Love the photos Kendal - looks like you all had a really lovely day


----------



## kendal (Jul 16, 2009)

to day was so funny, was getting off the buss after the ferry to go to the main town on millport and i stayed on till last with the girls as i don't know who likes and doesn't like dogs and i don't want to pull them all out infrount of someone who freaks out. anyway i was about to get off and this we girl said to her Friends about how many people were on the bus the saw the dogs and said "there even dogs" then all 3 kids in unison said "4 dogs"

they met a wee Lhasa called Sox. lost of people asking about them. and i got asked it they were Tibetans as the woman had two Tibetans and she said they looked just like her girls. 


lol had to get my mum to explain this one but one woman said that delta looked like she had been "ripped out" and that she needed knitting back together, lol referring the her kinked hair on her head that looks like unraveled knitwear. 

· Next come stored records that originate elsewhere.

-- ==== Sys2Proof/Machine/FrameCommands.lean ====
section
/-! DEFINITION. The frame-memory commands of FM_CMD, one meaning per opcode row (spec/43_frame_memory.md). -/

namespace Sys2Proof.Machine

/-- FM_NOP: ERR <- OK (R405). -/
def execFmNop (s : State) : Host.Outcome State Fault Refusal :=
  .next (fmCommand 0x0 s)

/-- FM_INIT: the issue of an INIT, or its refusal (R403, R406). -/
def execFmInit (s : State) : Host.Outcome State Fault Refusal :=
  .next (fmCommand 0x1 s)

/-- FM_WRITE: the issue of a quad write, or its refusal (R403, R407). -/
def execFmWrite (s : State) : Host.Outcome State Fault Refusal :=
  .next (fmCommand 0x2 s)

/-- FM_READ: the issue of a quad read, or its refusal (R403, R408). -/
def execFmRead (s : State) : Host.Outcome State Fault Refusal :=
  .next (fmCommand 0x3 s)

/-- FM_RESERVED_0x4-0x7: refused with BADCMD (R409). -/
def execFmReserved4 (low : BitVec 2) (s : State) : Host.Outcome State Fault Refusal :=
  .next (fmCommand (1#2 ++ low) s)

/-- FM_RESERVED_0x8-0xF: refused with BADCMD (R409). -/
def execFmReserved8 (low : BitVec 3) (s : State) : Host.Outcome State Fault Refusal :=
  .next (fmCommand (1#1 ++ low) s)

end Sys2Proof.Machine
end

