/-- VSYNC_EVENT (R214): a zone that holds the bus is torn down first if OUT_EN = 1 (a running row is cut, and a device in dual
mode goes back by RSTIO_D, the toggles and EQIO_S: R306, R412); then LAST_COUNT <- LINE, LINE <- 0, and TEARDOWN becomes
PREROLL. GENUINE: STD, ELAPSED, VLOCK, the end of internal sync with SRC_CHG, PARITY toggles. INTERNAL: PARITY <- x. VSYNC
(bit 0) is pending. The count of streamed pixels is log entry 23 (DEDUCED), `fm_cs_n` between the frames is log
entry 18's, and frames that are still on the wires give way to the new ones (log entry 28). -/
def Obligations.VerticalSync : Prop :=
  ∀ (s : State) (x : Bool),
    ∃ a g i : State,
      (if s.ctrl.outEn = true ∧ holdsBus s.loe.zone then Aborted s a else a = s) ∧
      exec (.vsyncEvent .genuine x) s = .next g ∧
      g = { a with
        vstat := { a.vstat with std := if x then .ntsc else .pal, srcExt := true },
        cnt := { lastCount := s.cnt.line, line := 0, elapsed := 0, vlock := true, parity := !s.cnt.parity },
        loe := { a.loe with zone := if a.loe.zone = .teardown then .preroll else a.loe.zone },
        gen := if s.vstat.srcExt then a.gen else { a.gen with running := false },
        ports := if s.vstat.srcExt then a.ports else { a.ports with syncOe := false },
        irq := irqAfter (if s.vstat.srcExt then 0x001 else 0x005) a,
        trace := { a.trace with pulses := g.trace.pulses } } ∧
      (if s.vstat.srcExt then g.trace.pulses = s.trace.pulses else ∀ n : Nat, syncOutAfter n g = true) ∧
      exec (.vsyncEvent .internal x) s = .next i ∧
      i = { a with
        cnt := { s.cnt with lastCount := s.cnt.line, line := 0, parity := x },
        loe := { a.loe with zone := if a.loe.zone = .teardown then .preroll else a.loe.zone },
        irq := irqAfter 0x001 a }

/-- LINE_EVENT (R204): LINE counts modulo 2^16, and one line-output step runs, the one that the current ZONE decodes to. -/
def Obligations.LineEventSteps : Prop :=
  ∀ s : State,
    exec .lineEvent s = exec (zoneRow s.loe.zone)
      { s with cnt := { s.cnt with line := BitVec.ofNat 16 ((s.cnt.line.toNat + 1) % 2 ^ 16) } } ∧
    ∃ t : State, exec .lineEvent s = .next t

/-! ### Line output -/

/-- With OUT_EN = 0 the line-output step does nothing in any zone; with OUT_EN = 1 it does nothing in TEARDOWN while no row
is on the wires (R300, R307). -/
def Obligations.OutputFrozen : Prop :=
  ∀ (s : State) (b : BitVec 1),
    (s.ctrl.outEn = false → ∀ i,
      i = .zonePreroll ∨ i = .zoneSetup ∨ i = .zoneModeswitch ∨ i = .zoneActive ∨ i = .zoneTeardown ∨
      i = .zoneReserved5 ∨ i = .zoneReserved6 b → exec i s = .next s) ∧
    (s.ctrl.outEn = true → s.loe.streaming = false → exec .zoneTeardown s = .next s)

i was very proud of my girls we sad on a bench outside the chip shop, i just attached their leads to the bench, delta sat under the bench and the others just sat, so that was 5 of us sitting with chips and they didn't try to steal any of them not even the kids. some days i think my lot are really slipping in their behaviors then they make me so proud when I'm not even trying. lol people kept looking over from the other benches and talking to each other. 

lol as for looking at the camera they were just looking at my mum lol i was holding them.

we also met two Lochwens one 3 years ago won best bitch in the toy category or something. so they it was mother and daughter and they had the proper show lion cut


----------



## MillieDog (Jun 1, 2011)

What a lovely day. Fab photos


----------



## ali-s.j. (Jun 6, 2011)

You do take your girls on lovely outings! It looks fab


----------



## JoJo (Mar 2, 2011)

What a lovely trip ... I like the sound of the sweetie shop (yummy) and the narrow house, I would like to live there.... I am sure we could all squeeze in ... me, hubby, 2 kids, 2 dogs and my laptop xxxx

Lovely pics Kendal xxx


----------



## lady amanda (Nov 26, 2010)

awesome! looks like a fun day!


----------



## Tressa (Aug 31, 2010)

I love Millport, too, Kendal. Looks like you had the weather to enjoy it too. A group of friends and myself try to make a date to cycle round the island each year - did it for a few years now.Sadly one of our number not well enough this year, but your photos brought it back to mind. (Don't think I could get Teddy on the bike anyway, lol) Lovely photos.


----------



## kendal (Jul 16, 2009)

Tressa said:


> I love Millport, too, Kendal. Looks like you had the weather to enjoy it too. A group of friends and myself try to make a date to cycle round the island each year - did it for a few years now.Sadly one of our number not well enough this year, but your photos brought it back to mind. (Don't think I could get Teddy on the bike anyway, lol) Lovely photos.


oh you should so do it particuaraly for your frind who is ill im sure she would apresiate it if you all went and dedicated it to her. you can get those carts that go at the back of the bike bigger than the front basket that milli was in, so he could sit in that.


----------



## Tressa (Aug 31, 2010)

You have put the idea into my mind now - watch this space!!!


----------